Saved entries
-- ==== Sys2Proof/Laws/Decode.lean ====
section
/-! SUPPORT. The fields of an encoded word, the class of a register address, and what the decoder
reads from an encoded word (spec/30_encoding.md R82 to R86). -/

namespace Sys2Proof

open Sys2Proof.Machine

/-! ### The fields of a word (R82) -/

@[simp] theorem wordKind_commandWord (k : BitVec 4) (hi lo : Byte) :
    wordKind (commandWord k hi lo) = k := by
  apply BitVec.eq_of_getLsbD_eq
  intro i h
  interval_cases i <;> simp [commandWord, wordKind]

@[simp] theorem wordZero_commandWord (k : BitVec 4) (hi lo : Byte) :
    wordZero (commandWord k hi lo) = 0#12 := by
  apply BitVec.eq_of_getLsbD_eq
  intro i h
  interval_cases i <;> simp [commandWord, wordZero]

@[simp] theorem wordHi_commandWord (k : BitVec 4) (hi lo : Byte) :
    wordHi (commandWord k hi lo) = hi := by
  apply BitVec.eq_of_getLsbD_eq
  intro i h
  interval_cases i <;> simp [commandWord, wordHi]

@[simp] theorem wordData_commandWord (k : BitVec 4) (hi lo : Byte) :
    wordData (commandWord k hi lo) = lo := by
  apply BitVec.eq_of_getLsbD_eq
  intro i h
  interval_cases i <;> simp [commandWord, wordData]

@[simp] theorem wordKind_setMask (m : BitVec 16) : wordKind (encode (.setMask m)) = 0x4#4 := by
  apply BitVec.eq_of_getLsbD_eq
  intro i h
  interval_cases i <;> simp [encode, wordKind]

@[simp] theorem wordZero_setMask (m : BitVec 16) : wordZero (encode (.setMask m)) = 0#12 := by
  apply BitVec.eq_of_getLsbD_eq
  intro i h
  interval_cases i <;> simp [encode, wordZero]

@[simp] theorem wordMask_setMask (m : BitVec 16) : wordMask (encode (.setMask m)) = m := by
  apply BitVec.eq_of_getLsbD_eq
  intro i h
  interval_cases i <;> simp [encode, wordMask]

/-- A word is its four fields (R82). -/
theorem word_ext {x y : Word} (hk : wordKind x = wordKind y) (hz : wordZero x = wordZero y)
    (hh : wordHi x = wordHi y) (hd : wordData x = wordData y) : x = y := by
  apply BitVec.eq_of_getLsbD_eq
  intro i hi
  have k := congrArg (fun v => BitVec.getLsbD v (i - 28)) hk
  have z := congrArg (fun v => BitVec.getLsbD v (i - 16)) hz
  have h := congrArg (fun v => BitVec.getLsbD v (i - 8)) hh
  have d := congrArg (fun v => BitVec.getLsbD v i) hd
  simp only [wordKind, wordZero, wordHi, wordData, BitVec.getLsbD_extractLsb'] at k z h d
  by_cases a1 : i < 8
  · simpa [a1] using d
  by_cases a2 : i < 16
  · simpa [show i - 8 < 8 by omega, show 8 + (i - 8) = i by omega] using h
  by_cases a3 : i < 28
  · simpa [show i - 16 < 12 by omega, show 16 + (i - 16) = i by omega] using z
  · simpa [show i - 28 < 4 by omega, show 28 + (i - 28) = i by omega] using k

/-! ### Register addresses (R62, R85) -/

theorem effAddr_toNat (x : Byte) : (effAddr x).toNat = x.toNat % 64 := by
  revert x; decide

@[simp] theorem effAddr_setWidth (a : RegAddr) : effAddr (a.setWidth 8) = a := by
  revert a; decide

theorem regClass_fnumLo (c : Channel) : regClass (channelAddr 0x10#6 c) = .fnumLo c := by
  revert c; decide

theorem regClass_blkKey (c : Channel) : regClass (channelAddr 0x20#6 c) = .blkKey c := by
  revert c; decide

theorem regClass_instVol (c : Channel) : regClass (channelAddr 0x30#6 c) = .instVol c := by
  revert c; decide

theorem regClass_reserved {a : RegAddr} (h : reservedAddr a = true) :
    regClass a = .reserved a := by
  revert a; decide

/-- The class of every address, in plain numbers (R85). -/
theorem regClass_eq (a : RegAddr) :
    regClass a =
      if a.toNat = 0x00 then .ampmMod
      else if a.toNat = 0x01 then .ampmCar
      else if a.toNat = 0x02 then .klTl
      else if a.toNat = 0x03 then .klWfFb
      else if a.toNat = 0x04 then .arDrMod
      else if a.toNat = 0x05 then .arDrCar
      else if a.toNat = 0x06 then .slRrMod
      else if a.toNat = 0x07 then .slRrCar
      else if a.toNat = 0x0E then .rhythm
      else if 0x10 ≤ a.toNat ∧ a.toNat ≤ 0x18 then .fnumLo (Fin.ofNat 9 (a.toNat - 0x10))
      else if 0x20 ≤ a.toNat ∧ a.toNat ≤ 0x28 then .blkKey (Fin.ofNat 9 (a.toNat - 0x20))
      else if 0x30 ≤ a.toNat ∧ a.toNat ≤ 0x38 then .instVol (Fin.ofNat 9 (a.toNat - 0x30))
      else .reserved (BitVec.ofNat 6 a.toNat) := by
  revert a; decide

theorem decodeReg_eq (a : RegAddr) (d : Byte) : decodeReg a d = writeRow a.toNat d := by
  simp only [decodeReg, regClass_eq, apply_ite (fun k => RegClass.instr k d), writeRow]
  rfl

/-- The address that a class stands for. -/
def RegClass.addr : RegClass → RegAddr
  | .ampmMod => 0x00#6
  | .ampmCar => 0x01#6
  | .klTl => 0x02#6
  | .klWfFb => 0x03#6
  | .arDrMod => 0x04#6
  | .arDrCar => 0x05#6
  | .slRrMod => 0x06#6
  | .slRrCar => 0x07#6
  | .rhythm => 0x0E#6
  | .fnumLo c => channelAddr 0x10#6 c
  | .blkKey c => channelAddr 0x20#6 c
  | .instVol c => channelAddr 0x30#6 c
  | .reserved a => a

theorem regClass_addr (a : RegAddr) : (regClass a).addr = a := by revert a; decide

theorem encode_classInstr (k : RegClass) (d : Byte) : encode (k.instr d) = regWord k.addr d := by
  cases k <;> rfl

theorem encode_decodeReg (a : RegAddr) (d : Byte) : encode (decodeReg a d) = regWord a d := by
  rw [decodeReg, encode_classInstr, regClass_addr]

/-- A reserved class carries a reserved address (R85 row 13, R99). -/
theorem reservedAddr_of_regClass {a a' : RegAddr} (h : regClass a = .reserved a') :
    reservedAddr a' = true := by
  revert a a'; decide

theorem wf_decodeReg (a : RegAddr) (d : Byte) : (decodeReg a d).wf = true := by
  rw [decodeReg]
  cases h : regClass a with
  | reserved a' => exact reservedAddr_of_regClass h
  | _ => rfl

/-! ### The decoder by kind (R82 to R86) -/

theorem decode_kind0 {w : Word} (hz : wordZero w = 0#12) (hk : wordKind w = 0x0#4) :
    decode w = .ok (decodeReg (effAddr (wordHi w)) (wordData w)) := by
  simp [decode, hz, hk]

theorem decode_kind1 {w : Word} (hz : wordZero w = 0#12) (hk : wordKind w = 0x1#4) :
    decode w = if (wordHi w).getLsbD 0 then .ok (.ioData (wordData w))
      else .ok (.ioAddr (wordData w)) := by
  simp [decode, hz, hk]

theorem decode_regWord (a : RegAddr) (d : Byte) : decode (regWord a d) = .ok (decodeReg a d) := by
  simp [decode, regWord]

/-- Bits 27:16 of a word that decodes are 0 (R84). -/
theorem decode_zero {w : Word} {i : Instr} (h : decode w = .ok i) : wordZero w = 0#12 := by
  by_contra hz
  simp [decode, hz] at h

end Sys2Proof
end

= Your assignment =
Starting from the records above, copy each line where the string "ampmCar" is found.

= Your response =
      else if a.toNat = 0x01 then .ampmCar
  | .ampmCar => 0x01#6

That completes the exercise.